• AIM OF THE TASK
What appears from the first line of the records below through the line containing "def step (s" must be reproduced verbatim.

• INPUT MATERIAL
# # # #

-- ==== Sys2Proof/Machine/Step.lean ====
section
/-! DEFINITION. One step of the block: the command at the front of the queue. -/

namespace Sys2Proof.Machine

/-- The command at the front of the queue is taken and runs with the queue's rest; on an empty queue the block idles (log
entry 1). -/
def step (s : State) : Host.Outcome State Fault Refusal :=
  match s.pending with
  | [] => .next s
  | c :: rest => exec c { s with pending := rest }

/-- The state with the command a table word spells put at the front of its queue; unchanged where the word spells none. -/
def State.withFetchWord (s : State) (nbits w : Nat) : State :=
  match decodeTableWord nbits w with
  | none => s
  | some c => { s with pending := c :: s.pending }

end Sys2Proof.Machine
end

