/-- R25, R27, R28: a COMMIT of any mode is refused with ARMED while armed; in IDLE an AT whose horizon is 0 or above 1024 with
RANGE, a mode that is none of the three with RANGE, and NOW while LOCKED with LOCKED. A refusal answers the commit state as it
stands and changes nothing. -/
def Obligations.CommitRefusalsChangeNothing : Prop :=
  ∀ (s : State) (seq : Byte), s.Expects seq →
    let refusal (st : Status) : State := s.accepted ⟨seq, codeCommit, st,
      commitReply s.generations.commit s.tracker.frameCounter s.generations.generation s.generations.stagedDirty⟩
    (∀ rest : List Byte, rest.length = 2 → s.generations.commit ≠ .idle →
      exec (.commitNext .unicast seq rest) s = .next (refusal .armed) ∧
      exec (.commitAt .unicast seq rest) s = .next (refusal .armed) ∧
      exec (.commitNow .unicast seq rest) s = .next (refusal .armed)) ∧
    (∀ m a b : Byte, 2 < m.toNat →
      exec (.commitOtherMode .unicast seq [m, a, b]) s =
        .next (refusal (if s.generations.commit = .idle then .range else .armed))) ∧
    (∀ target : Word16, s.generations.commit = .idle →
      (target - s.tracker.frameCounter).toNat = 0 ∨ 1024 < (target - s.tracker.frameCounter).toNat →
      exec (.commitAt .unicast seq (be16 target.toNat)) s = .next (refusal .range)) ∧
    ∀ rest : List Byte, rest.length = 2 → s.generations.commit = .idle → s.tracker.rasterState = .locked →
      exec (.commitNow .unicast seq rest) s = .next (refusal .locked)

/-- R28, R31 to R33: COMMIT NOW, in IDLE with the tracker not LOCKED, makes the whole apply at once and answers IDLE with the new
generation number. That its COMMIT event stands behind its acknowledgement, whose slot is reserved first, is log entry 13, read
from R136, R148 and R150. -/
def Obligations.CommitNowAppliesAtOnce : Prop :=
  ∀ (s : State) (seq : Byte) (rest : List Byte), s.Expects seq → rest.length = 2 → s.generations.commit = .idle →
    s.tracker.rasterState ≠ .locked → s.palettes.Legal →
    ∃ t, exec (.commitNow .unicast seq rest) s = .next t ∧ s.Applied t ∧
      let a : Ack := ⟨seq, codeCommit, .ok,
        commitReply .idle s.tracker.frameCounter (s.generations.generation + 1) s.generations.stagedDirty⟩
      t = { s.accepted a with
        objects := t.objects
        generations := t.generations
        palettes := t.palettes
        images := t.images
        reports := { (s.accepted a).reports with queue := t.reports.queue, events := t.reports.events } } ∧
      (s.session.mask.commit = false →
        t.reports.queue = s.reports.queue ++ [s.answer a false] ∧ t.reports.events = s.reports.events) ∧
      (s.session.mask.commit = true → s.reports.events = PendingEvents.empty → s.reports.queue.length ≤ 5 →
        t.reports.queue = s.reports.queue ++ [s.answer a false,
          .filled (eventReport s.unitAddress (.commit ⟨s.generations.generation + 1, s.tracker.frameCounter⟩))] ∧
        t.reports.events = PendingEvents.empty) ∧
      (s.session.mask.commit = true → 6 ≤ s.reports.queue.length →
        t.reports.queue = s.reports.queue ++ [s.answer a false] ∧
        t.reports.events =
          { s.reports.events with commit := some ⟨s.generations.generation + 1, s.tracker.frameCounter⟩ })

/-- R29: CANCEL_COMMIT returns an armed commit to IDLE, drops its target and touches nothing else; in IDLE it is refused with
NOT_ARMED. Either way it answers the commit state and target before it and the frame counter; a payload is answered LENGTH. -/
def Obligations.CancelCommitWithdrawsTheCommit : Prop :=
  ∀ (s : State) (seq : Byte), s.Expects seq →
    let ack (st : Status) : Ack := ⟨seq, codeCancelCommit, st,
      [s.generations.commit.code] ++ be16 s.generations.commit.targetValue ++ be16 s.tracker.frameCounter.toNat⟩
    (s.generations.commit ≠ .idle → exec (.cancelCommit .unicast seq []) s =
      .next { s.accepted (ack .ok) with generations := { s.generations with commit := .idle } }) ∧
    (s.generations.commit = .idle → exec (.cancelCommit .unicast seq []) s = .next (s.accepted (ack .notArmed))) ∧
    ∀ p : List Byte, p ≠ [] →
      exec (.cancelCommit .unicast seq p) s = .next (s.accepted ⟨seq, codeCancelCommit, .length, []⟩)

/-- R39: SET_MODE writes the staged mode and the staged fill colour, sets staged-dirty and answers both; refused with ARMED while
armed, then with RANGE for a mode above 2 or a component above 1023. -/
def Obligations.SetModeStagesModeAndFill : Prop :=
  ∀ (s : State) (seq m : Byte) (c : Colour), s.Expects seq → c.c0 < 65536 → c.c1 < 65536 → c.c2 < 65536 →
    let p := m :: (be16 c.c0 ++ be16 c.c1 ++ be16 c.c2)
    (∀ mode, s.generations.commit = .idle → c.InRange → m = mode.code →
      exec (.setMode .unicast seq p) s = .next { s.accepted ⟨seq, codeSetMode, .ok, p⟩ with
        generations := { s.generations with stagedMode := mode, stagedFill := c, stagedDirty := true } }) ∧
    (s.generations.commit ≠ .idle →
      exec (.setMode .unicast seq p) s = .next (s.accepted ⟨seq, codeSetMode, .armed, []⟩)) ∧
    (s.generations.commit = .idle → 2 < m.toNat ∨ ¬c.InRange →
      exec (.setMode .unicast seq p) s = .next (s.accepted ⟨seq, codeSetMode, .range, []⟩))
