/-! `endOpenPacket` -/
@[simp] theorem endOpenPacket_resetAsserted : (endOpenPacket s).resetAsserted = s.resetAsserted := by unfold endOpenPacket; split <;> simp
@[simp] theorem endOpenPacket_unitAddress : (endOpenPacket s).unitAddress = s.unitAddress := by unfold endOpenPacket; split <;> simp
@[simp] theorem endOpenPacket_fwdInUp : (endOpenPacket s).fwdInUp = s.fwdInUp := by unfold endOpenPacket; split <;> simp
@[simp] theorem endOpenPacket_fwdOutUp : (endOpenPacket s).fwdOutUp = s.fwdOutUp := by unfold endOpenPacket; split <;> simp
@[simp] theorem endOpenPacket_drains : (endOpenPacket s).drains = s.drains := by unfold endOpenPacket; split <;> simp
@[simp] theorem endOpenPacket_upstreamRoom : (endOpenPacket s).upstreamRoom = s.upstreamRoom := by unfold endOpenPacket; split <;> simp
@[simp] theorem endOpenPacket_tracker : (endOpenPacket s).tracker = s.tracker := by unfold endOpenPacket; split <;> simp
@[simp] theorem endOpenPacket_session : (endOpenPacket s).session = s.session := by unfold endOpenPacket; split <;> simp
@[simp] theorem endOpenPacket_objects : (endOpenPacket s).objects = s.objects := by unfold endOpenPacket; split <;> simp
@[simp] theorem endOpenPacket_generations : (endOpenPacket s).generations = s.generations := by unfold endOpenPacket; split <;> simp
@[simp] theorem endOpenPacket_images : (endOpenPacket s).images = s.images := by unfold endOpenPacket; split <;> simp
@[simp] theorem endOpenPacket_palettes : (endOpenPacket s).palettes = s.palettes := by unfold endOpenPacket; split <;> simp
@[simp] theorem endOpenPacket_compositor : (endOpenPacket s).compositor = s.compositor := by unfold endOpenPacket; split <;> simp
@[simp] theorem endOpenPacket_fwdSent : (endOpenPacket s).fwdSent = s.fwdSent := by unfold endOpenPacket; split <;> simp
@[simp] theorem endOpenPacket_retSent : (endOpenPacket s).retSent = s.retSent := by unfold endOpenPacket; split <;> simp
@[simp] theorem endOpenPacket_pending : (endOpenPacket s).pending = s.pending := by unfold endOpenPacket; split <;> simp

/-! `filterRaster` -/
@[simp] theorem filterRaster_resetAsserted (x : FwdSymbol) : (filterRaster x s).resetAsserted = s.resetAsserted := by simp [filterRaster]
@[simp] theorem filterRaster_unitAddress (x : FwdSymbol) : (filterRaster x s).unitAddress = s.unitAddress := by simp [filterRaster]
@[simp] theorem filterRaster_fwdInUp (x : FwdSymbol) : (filterRaster x s).fwdInUp = s.fwdInUp := by simp [filterRaster]
@[simp] theorem filterRaster_fwdOutUp (x : FwdSymbol) : (filterRaster x s).fwdOutUp = s.fwdOutUp := by simp [filterRaster]
@[simp] theorem filterRaster_drains (x : FwdSymbol) : (filterRaster x s).drains = s.drains := by simp [filterRaster]
@[simp] theorem filterRaster_upstreamRoom (x : FwdSymbol) : (filterRaster x s).upstreamRoom = s.upstreamRoom := by simp [filterRaster]
@[simp] theorem filterRaster_tracker (x : FwdSymbol) : (filterRaster x s).tracker = s.tracker := by simp [filterRaster]
@[simp] theorem filterRaster_session (x : FwdSymbol) : (filterRaster x s).session = s.session := by simp [filterRaster]
@[simp] theorem filterRaster_objects (x : FwdSymbol) : (filterRaster x s).objects = s.objects := by simp [filterRaster]
@[simp] theorem filterRaster_generations (x : FwdSymbol) : (filterRaster x s).generations = s.generations := by simp [filterRaster]
@[simp] theorem filterRaster_images (x : FwdSymbol) : (filterRaster x s).images = s.images := by simp [filterRaster]
@[simp] theorem filterRaster_palettes (x : FwdSymbol) : (filterRaster x s).palettes = s.palettes := by simp [filterRaster]
@[simp] theorem filterRaster_compositor (x : FwdSymbol) : (filterRaster x s).compositor = s.compositor := by simp [filterRaster]
@[simp] theorem filterRaster_fwdSent (x : FwdSymbol) : (filterRaster x s).fwdSent = s.fwdSent := by simp [filterRaster]
@[simp] theorem filterRaster_retSent (x : FwdSymbol) : (filterRaster x s).retSent = s.retSent := by simp [filterRaster]
@[simp] theorem filterRaster_pending (x : FwdSymbol) : (filterRaster x s).pending = s.pending := by simp [filterRaster]
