-- ==== Sys2Proof/Tests/Slice0.lean ====
section
/-! SUPPORT. The model's own tests: the smoke test of WellFormed, packets written out from the manual, single steps of its worked
examples, and for each statement of Certificates a witness that meets its hypotheses. -/

set_option Elab.async false

namespace Sys2Proof.Tests

open Sys2Proof.Machine

/-! ### Helpers -/

/-- The state a command leads to. -/
def after (s : State) (c : Instr) : State :=
  match exec c s with
  | .next t => t
  | .fault _ => s
  | .refused _ => s

/-- Bytes from numbers. -/
def bytes (l : List Nat) : List Byte := l.map u8

/-- The status of the acknowledgement cached last, and its result data. -/
def answerOf (s : State) : Option (Status × List Byte) := s.session.cached.map fun a => (a.status, a.data)

/-- A unit strapped to 3 with the link up, SYNCED, L 4 and E 5. -/
def live : State :=
  { State.reset with
    unitAddress := 3
    fwdInUp := true
    fwdOutUp := true
    session := { Session.reset with
      sessionState := .synced
      expected := some 5
      last := some 4
      cached := some ⟨4, codeStatus, .ok, []⟩ } }

/-- A tracker LOCKED to 16 pixels by 8 lines, at a position inside a frame. -/
def lockedAt (inLine : Bool) (lines pixels : Nat) : Tracker :=
  { Tracker.reset with
    rasterState := .locked
    candidate := some ⟨16, 8⟩
    matchCount := 2
    locked := some ⟨16, 8⟩
    inFrame := true
    inLine := inLine
    linesBegun := lines
    pixelsInLine := pixels
    frameCounter := 60010 }

/-- The same between two frames. -/
def blanking : Tracker := { lockedAt false 8 16 with inFrame := false }

/-- A tracker ACQUIRING inside a frame that has been regular so far, with that geometry seen once. -/
def acquiringAt (inLine : Bool) (lines pixels : Nat) (mark : Option Nat) : Tracker :=
  { lockedAt inLine lines pixels with
    rasterState := .acquiring
    matchCount := 1
    locked := none
    lengthMark := mark }

/-- An 8-bit image of 16 by 8 pixels: 128 bytes, one page. -/
def picture (phase : ImagePhase) (page : PageNo) (cursor : Nat) : Image := ⟨phase, 16, 8, 8, 16, 128, [page], cursor⟩

/-- A record that draws an image at (4, 3), opaque. -/
def record (image : Nat) (anchor : Option Nat) : ObjectFields where
  image := image
  x := 4
  y := 3
  z := 7
  palette := 1
  row := 0
  scaleX := 1
  scaleY := 1
  flipH := false
  flipV := false
  opacity := 15
  visible := true
  anchor := anchor
  clip := none

/-- Two staged records, 3 anchored to 2, of which 2 is active as well; record 4 is active alone and draws image 7. -/
def tables : ObjectTable :=
  { staged := ((Vector.replicate 64 none).setIfInBounds 2 (some (record 5 none))).setIfInBounds 3 (some (record 5 (some 2)))
    active := ((Vector.replicate 64 none).setIfInBounds 2 (some ⟨record 5 none, 4, 3⟩)).setIfInBounds 4
      (some ⟨{ record 7 none with x := -1024 }, -1024, 3⟩) }

/-- Image 5 READY in page 0, named by both staged records and active record 2; image 6 LOADING in page 1 with 120 of its 128
bytes; image 7 RETIRING in page 2. -/
def store : ImageStore :=
  { memory := [(0, 9), (255, 1)]
    freePages := [3, 4]
    directory := ((Vector.replicate 128 ImageEntry.free |>.setIfInBounds 5 ⟨some (picture .ready 0 128), 2, 1⟩).setIfInBounds 6
      ⟨some (picture .loading 1 120), 0, 0⟩).setIfInBounds 7 ⟨some (picture .retiring 2 128), 0, 1⟩ }

/-- `live` with the tables and images above, one pending palette write, and the active mode COMPOSE. -/
def busy : State :=
  { live with
    objects := tables
    images := store
    palettes := { PaletteUnit.reset with writes := [⟨2, 12, ⟨⟨900, 0, 0⟩, 15⟩⟩] }
    generations := { Generations.reset with activeMode := .compose, stagedMode := .compose, generation := 41, stagedDirty := true } }

/-- `busy` on a composited frame. -/
def drawing (inLine : Bool) (lines pixels : Nat) : State :=
  { busy with
    tracker := lockedAt inLine lines pixels
    compositor := { Compositor.reset with compositing := true } }

/-- A report queue of `n` filled slots. -/
def slots (n : Nat) : List ReportSlot := List.replicate n (.filled [])

/-- `live` holding a packet of these bytes. -/
def holding (b : List Byte) : State :=
  { live with filter := { Filter.reset with
      reception := .holding
      byteCount := b.length
      kindKnown := if b = [] then .no else .command
      holdQueue := ⟨.packetStart, true⟩ :: b.map fun x => ⟨.packetByte x, true⟩ } }

/-- `live` after a link down, with two symbols still to leave. -/
def draining : State :=
  { live with
    fwdInUp := false
    drains := [2]
    filter := { Filter.reset with holdQueue := [⟨.lineEnd, false⟩, ⟨.frameEnd, false⟩] } }

/-! ### WellFormed refuses -/

theorem test_wellFormed_refuses :
    wellFormed (.pixel 1024 0 0) = false ∧ wellFormed (.pixel 0 1024 0) = false ∧ wellFormed (.pixel 0 0 1024) = false ∧
    wellFormed (.hello .unicast 1 (List.replicate 249 0)) = false ∧
    wellFormed (.commitNext .unicast 1 (List.replicate 248 0)) = false ∧
    wellFormed (.commitOtherMode .unicast 1 [2, 0, 0]) = false ∧
    wellFormed (.commitOtherMode .unicast 1 (List.replicate 249 3)) = false ∧
    wellFormed (.unknownCommandCode .unicast 1 codeCommit []) = false ∧
    wellFormed (.unknownCommandCode .unicast 1 0x50 (List.replicate 249 0)) = false := by decide +kernel

theorem test_wellFormed_accepts :
    wellFormed (.pixel 1023 1023 1023) = true ∧ wellFormed (.hello .unicast 1 (List.replicate 248 0)) = true ∧
    wellFormed (.commitNext .unicast 1 (List.replicate 247 0)) = true ∧
    wellFormed (.commitOtherMode .unicast 1 [3, 0, 0]) = true ∧ wellFormed (.commitOtherMode .unicast 1 []) = true ∧
    wellFormed (.unknownCommandCode .unicast 1 0x50 []) = true := by decide +kernel

/-! ### Packets, from chapter 10 -/

/-- "Worked CRC value": the running value after each byte. -/
theorem test_crc_worked_value :
    crc16 [0x43] = 0x9957 ∧ crc16 [0x43, 0x03] = 0x75F3 ∧ crc16 [0x43, 0x03, 0xC8, 0x01] = 0xA70C ∧
    crc16 [0x43, 0x03, 0xC8, 0x01, 0x00, 0x00] = 0x4565 := by decide +kernel

/-- The HELLO packet written out there decodes at unit 3, is another unit's at 4, and fails with its CRC bytes exchanged. -/
theorem test_hello_packet :
    decodeCommand 3 [0x43, 0x03, 0xC8, 0x01, 0x00, 0x00, 0x45, 0x65] = some (.hello .unicast 200 []) ∧
    decodeCommand 4 [0x43, 0x03, 0xC8, 0x01, 0x00, 0x00, 0x45, 0x65] = none ∧
    checkPacket [0x43, 0x03, 0xC8, 0x01, 0x00, 0x00, 0x65, 0x45] = .badCrc ∧
    encodeCommand 3 (.hello .unicast 200 []) = some [0x43, 0x03, 0xC8, 0x01, 0x00, 0x00, 0x45, 0x65] := by decide +kernel

/-- One header of each family, with its CRC. -/
theorem test_packets_of_each_family :
    decodeCommand 3 (let b := bytes [0x43, 0x0F, 9, 0x20, 0, 3, 1, 0xEA, 0x6E]; b ++ crcBytes b) =
      some (.commitAt .broadcast 9 [0xEA, 0x6E]) ∧
    decodeCommand 3 (let b := bytes [0x43, 3, 9, 0x13, 0, 1, 63]; b ++ crcBytes b) = some (.deleteObject .unicast 9 [63]) ∧
    decodeCommand 3 (let b := bytes [0x43, 3, 9, 0x33, 0, 1, 5]; b ++ crcBytes b) = some (.releaseImage .unicast 9 [5]) ∧
    decodeCommand 3 (let b := bytes [0x43, 3, 9, 0x41, 0, 3, 2, 12, 1]; b ++ crcBytes b) =
      some (.readPalette .unicast 9 [2, 12, 1]) ∧
    decodeCommand 3 (let b := bytes [0x43, 3, 9, 0x99, 0, 0]; b ++ crcBytes b) =
      some (.unknownCommandCode .unicast 9 0x99 []) := by decide +kernel

/-! ### Raster symbols, from chapters 3 and 6 -/

/-- R105: the second matching regular frame locks. -/
theorem test_frameEnd_locks :
    (after { live with tracker := acquiringAt false 8 16 (some 16) } .frameEnd).tracker.locked = some ⟨16, 8⟩ ∧
    (after { live with tracker := acquiringAt false 9 16 (some 16) } .frameEnd).tracker.candidate = some ⟨16, 9⟩ := by
  decide +kernel

/-- "One commit across a loss of video", step 7: the apply, in ACQUIRING. -/
theorem test_frameStart_applies :
    let s := { busy with
      tracker := { acquiringAt false 8 16 (some 16) with inFrame := false, frameCounter := 60013 }
      generations := { busy.generations with commit := .armedAt 60014 }
      session := { live.session with mask := ⟨false, true, false, false⟩ } }
    (after s .frameStart).generations = { busy.generations with generation := 42, commit := .idle, stagedDirty := false } ∧
    (after s .frameStart).reports.queue = [.filled (eventReport 3 (.commit ⟨42, 60014⟩))] ∧
    (after s .frameStart).palettes.entryAt 2 12 = ⟨⟨900, 0, 0⟩, 15⟩ := by decide +kernel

# # # #

• RESPONSE TO THIS EXERCISE
-- ==== Sys2Proof/Machine/Step.lean ====
section
/-! DEFINITION. One step of the block: the command at the front of the queue. -/

namespace Sys2Proof.Machine

/-- The command at the front of the queue is taken and runs with the queue's rest; on an empty queue the block idles (log
entry 1). -/
def step (s : State) : Host.Outcome State Fault Refusal :=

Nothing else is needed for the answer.